Manchester’s Renold Building has been listed by Historic England after a long running campaign by the Modernist Society and Twentieth Century Society

The building on the former UMIST campus in Manchester, has been listed at Grade II.

A block for lecture theatres, originally designed in 1958 for the Manchester College of Technology by W A Gibbon, a partner in the firm of Cruickshank & Seward, with his assistant Gordon Hodkinson, and built in 1960-1962.

The structural engineer was S S Heighway of Ove Arup & Partners and the acoustic consultant was Hope Bagenal. The building contains a large abstract mural, also designed in 1958, by Victor Pasmore, executed in 1968.
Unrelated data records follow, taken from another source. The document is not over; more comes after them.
-- ==== Sys2Proof/Decode.lean ====
section
/-! DEFINITION. The codes of states and events (spec/30_encoding.md R63, R64), the operation decoder
and its encoder (R65, R66, spec/opcode_table.json). -/

namespace Sys2Proof

/-! ## Codes -/

/-- R63: the code of a state. -/
def EncState.code : EncState → StateCode
  | .idle => 0b000#3
  | .cwA => 0b001#3
  | .cwB => 0b010#3
  | .cwC => 0b011#3
  | .ccwA => 0b100#3
  | .ccwB => 0b101#3
  | .ccwC => 0b110#3

/-- R63 read backwards; code 7 is reserved and names no state (R67). -/
def EncState.ofCode (c : StateCode) : Option EncState :=
  match c.toNat with
  | 0 => some .idle
  | 1 => some .cwA
  | 2 => some .cwB
  | 3 => some .cwC
  | 4 => some .ccwA
  | 5 => some .ccwB
  | 6 => some .ccwC
  | _ => none

/-- R64: the code of an event. -/
def EncEvent.code : EncEvent → EventCode
  | .none => 0b00#2
  | .clockwiseClick => 0b01#2
  | .counterClockwiseClick => 0b10#2

/-! ## Decoding -/

/-- One row of a table with a column per encoder input 0, 1, 2, 3. -/
def byInput {α : Type} (on0 on1 on2 on3 : α) (input : EncInput) : α :=
  match input.toNat with
  | 0 => on0
  | 1 => on1
  | 2 => on2
  | _ => on3

/-- The width of a format's key (R65, R66). -/
def Format.width : Format → Nat
  | .qd => 5
  | .db => 1
  | .ctl => 2

/-- The 28 table keys of format QD: state, then input (R65, R70). -/
def qdEntry : EncState → EncInput → Instr
  | .idle => byInput .qdIdle0 .qdIdle1 .qdIdle2 .qdIdle3
  | .cwA => byInput .qdCwA0 .qdCwA1 .qdCwA2 .qdCwA3
  | .cwB => byInput .qdCwB0 .qdCwB1 .qdCwB2 .qdCwB3
  | .cwC => byInput .qdCwC0 .qdCwC1 .qdCwC2 .qdCwC3
  | .ccwA => byInput .qdCcwA0 .qdCcwA1 .qdCcwA2 .qdCcwA3
  | .ccwB => byInput .qdCcwB0 .qdCcwB1 .qdCcwB2 .qdCcwB3
  | .ccwC => byInput .qdCcwC0 .qdCcwC1 .qdCcwC2 .qdCcwC3

/-- R65: the operation of a 5-bit key; all 32 keys are defined (spec/20_memory.md R42). -/
def decodeQd (key : BitVec 5) : Instr :=
  match EncState.ofCode (key.extractLsb' 2 3) with
  | some st => qdEntry st (key.extractLsb' 0 2)
  | none => .qdRsvd (key.extractLsb' 0 2)

/-- R66: the operation of the 1-bit key `btn`. -/
def decodeDb (key : BitVec 1) : Instr :=
  match key.toNat with
  | 0 => .dbSample0
  | _ => .dbSample1

/-- R66: the operation of the 2-bit key `rst, tick`. -/
def decodeCtl (key : BitVec 2) : Instr :=
  match key.toNat with
  | 0 => .ctlHold
  | 1 => .ctlTick
  | _ => .ctlReset (key.extractLsb' 0 1)

/-- The operation of a key of the given format, the key in the low bits of a byte. -/
def decodeKey (f : Format) (b : Byte) : Instr :=
  match f with
  | .qd => decodeQd (b.setWidth 5)
  | .db => decodeDb (b.setWidth 1)
  | .ctl => decodeCtl (b.setWidth 2)

/-- Why bytes are no key at all. Every value of every key is an operation (R69), so nothing else is
rejected. -/
inductive DecodeError
  /-- There is no byte. -/
  | noByte
  /-- There is more than one byte; every key has one length (R66). -/
  | extraBytes
  /-- A bit above the key's width is set. -/
  | bitsAboveKey
  deriving DecidableEq, Repr

/-- The decoder, total on any bytes: a key stands alone in one byte, zero-extended (log 4). -/
def decode (f : Format) (bytes : List Byte) : Except DecodeError Instr :=
  match bytes with
  | [] => .error .noByte
  | [b] => if b.toNat < 2 ^ f.width then .ok (decodeKey f b) else .error .bitsAboveKey
  | _ :: _ :: _ => .error .extraBytes

/-! ## Encoding -/

/-- The format and the bytes of an operation: the column `encoding` of spec/opcode_table.json. -/
def encode : Instr → Format × List Byte
  | .qdIdle0 => (.qd, [0b00000#8])
  | .qdIdle1 => (.qd, [0b00001#8])
  | .qdIdle2 => (.qd, [0b00010#8])
  | .qdIdle3 => (.qd, [0b00011#8])
  | .qdCwA0 => (.qd, [0b00100#8])
  | .qdCwA1 => (.qd, [0b00101#8])
  | .qdCwA2 => (.qd, [0b00110#8])
  | .qdCwA3 => (.qd, [0b00111#8])
  | .qdCwB0 => (.qd, [0b01000#8])
  | .qdCwB1 => (.qd, [0b01001#8])
  | .qdCwB2 => (.qd, [0b01010#8])
  | .qdCwB3 => (.qd, [0b01011#8])
  | .qdCwC0 => (.qd, [0b01100#8])
  | .qdCwC1 => (.qd, [0b01101#8])
  | .qdCwC2 => (.qd, [0b01110#8])
  | .qdCwC3 => (.qd, [0b01111#8])
  | .qdCcwA0 => (.qd, [0b10000#8])
  | .qdCcwA1 => (.qd, [0b10001#8])
  | .qdCcwA2 => (.qd, [0b10010#8])
  | .qdCcwA3 => (.qd, [0b10011#8])
  | .qdCcwB0 => (.qd, [0b10100#8])
  | .qdCcwB1 => (.qd, [0b10101#8])
  | .qdCcwB2 => (.qd, [0b10110#8])
  | .qdCcwB3 => (.qd, [0b10111#8])
  | .qdCcwC0 => (.qd, [0b11000#8])
  | .qdCcwC1 => (.qd, [0b11001#8])
  | .qdCcwC2 => (.qd, [0b11010#8])
  | .qdCcwC3 => (.qd, [0b11011#8])
  | .qdRsvd input => (.qd, [0b11100#8 ||| input.setWidth 8])
  | .dbSample0 => (.db, [0b0#8])
  | .dbSample1 => (.db, [0b1#8])
  | .ctlReset tick => (.ctl, [0b10#8 ||| tick.setWidth 8])
  | .ctlTick => (.ctl, [0b01#8])
  | .ctlHold => (.ctl, [0b00#8])

/-! ## The host's numbering -/

/-- The format meant by a table row of `nbits` bits. The three formats' keys overlap as numbers, so a
width that is not a key's own (a whole byte) is read as format QD (log 4). -/
def tableFormat (nbits : Nat) : Format :=
  match nbits with
  | 1 => .db
  | 2 => .ctl
  | _ => .qd

/-- The low `8 * n` bits of a number, first byte least significant. -/
def bytesOfNat : Nat → Nat → List Byte
  | 0, _ => []
  | n + 1, w => BitVec.ofNat 8 w :: bytesOfNat n (w / 256)

/-- What the decoder reads from an operation whose bits are `w`. -/
def decodeTableWord (nbits w : Nat) : Option Instr :=
  if w < 2 ^ (8 * ((nbits + 7) / 8)) then
    match decode (tableFormat nbits) (bytesOfNat ((nbits + 7) / 8) w) with
    | .ok i => some i
    | .error _ => none
  else none

end Sys2Proof
end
The listing says Historic England, comes as the first purpose-built lecture block in an English institution of higher education, which proved particularly influential on buildings at post-war technical universities, such as Brunel University and Leeds;

Its slab-and-podium design, one of the earliest examples in England and a pioneering use in an educational setting and
its innovative and efficient planning, with nine lecture theatres stacked vertically to save space, enabling large numbers of students to reduce time moving between separate buildings and to be taught in better-equipped theatres;

Its strikingly Modernist and sculptural design notably the zig-zag profile of the east wall, transparent stair tower, and bold concave curve to the rooftop plant.
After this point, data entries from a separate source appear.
-- ==== Sys2Proof/Laws/Decode.lean ====
section
/-! SUPPORT. Codes, and what the decoder and the encoder do. -/

namespace Sys2Proof

@[simp] theorem EncState.ofCode_code (st : EncState) : EncState.ofCode st.code = some st := by
  cases st <;> rfl

theorem EncState.code_le_six (st : EncState) : st.code.toNat ≤ 6 := by
  cases st <;> decide

theorem EncEvent.code_le_two (ev : EncEvent) : ev.code.toNat ≤ 2 := by
  cases ev <;> decide

/-- No two events share a code. -/
theorem EncEvent.code_injective {a b : EncEvent} (h : a.code = b.code) : a = b := by
  revert h
  cases a <;> cases b <;> decide

/-- A code names a state, or it is the reserved one. -/
theorem EncState.ofCode_cases (c : StateCode) :
    (∃ st, EncState.ofCode c = some st ∧ c = st.code) ∨
      (EncState.ofCode c = none ∧ c = 7#3) := by
  revert c
  decide

@[simp] theorem byInput_zero {α : Type} (a b c d : α) : byInput a b c d 0#2 = a := rfl

@[simp] theorem byInput_one {α : Type} (a b c d : α) : byInput a b c d 1#2 = b := rfl

@[simp] theorem byInput_two {α : Type} (a b c d : α) : byInput a b c d 2#2 = c := rfl

@[simp] theorem byInput_three {α : Type} (a b c d : α) : byInput a b c d 3#2 = d := rfl

/-- The encoder input takes four values. -/
theorem encInput_cases (i : EncInput) : i = 0#2 ∨ i = 1#2 ∨ i = 2#2 ∨ i = 3#2 := by
  revert i
  decide

@[simp] theorem decode_singleton (f : Format) (b : Byte) :
    decode f [b] =
      if b.toNat < 2 ^ f.width then .ok (decodeKey f b) else .error .bitsAboveKey := rfl

/-- What decodes is one byte within the key's width. -/
theorem decode_eq_ok {f : Format} {bytes : List Byte} {i : Instr} (h : decode f bytes = .ok i) :
    ∃ b, bytes = [b] ∧ b.toNat < 2 ^ f.width ∧ decodeKey f b = i := by
  match bytes with
  | [] => simp [decode] at h
  | [b] =>
    by_cases hb : b.toNat < 2 ^ f.width
    · exact ⟨b, rfl, hb, by simpa [hb] using h⟩
    · simp [hb] at h
  | _ :: _ :: _ => simp [decode] at h

end Sys2Proof
end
for the contrast between white concrete and Portland stone and brick and terracotta, as found in Manchester’s 19th century buildings;

Much of the interior layout remains, most notably the lecture theatres, as well as many fixtures and fittings;

Cruickshank and Seward were an important local practice and W A Gibbon’s Renold Building, designed in consultation with the university’s principal, Dr Bowden, was the College of Technology’s statement building, epitomising the distinctive technical character of the campus;

The survival of a large abstract interior mural, a rare and important work in this medium by Victor Pasmore, a leading British artist of the postwar period.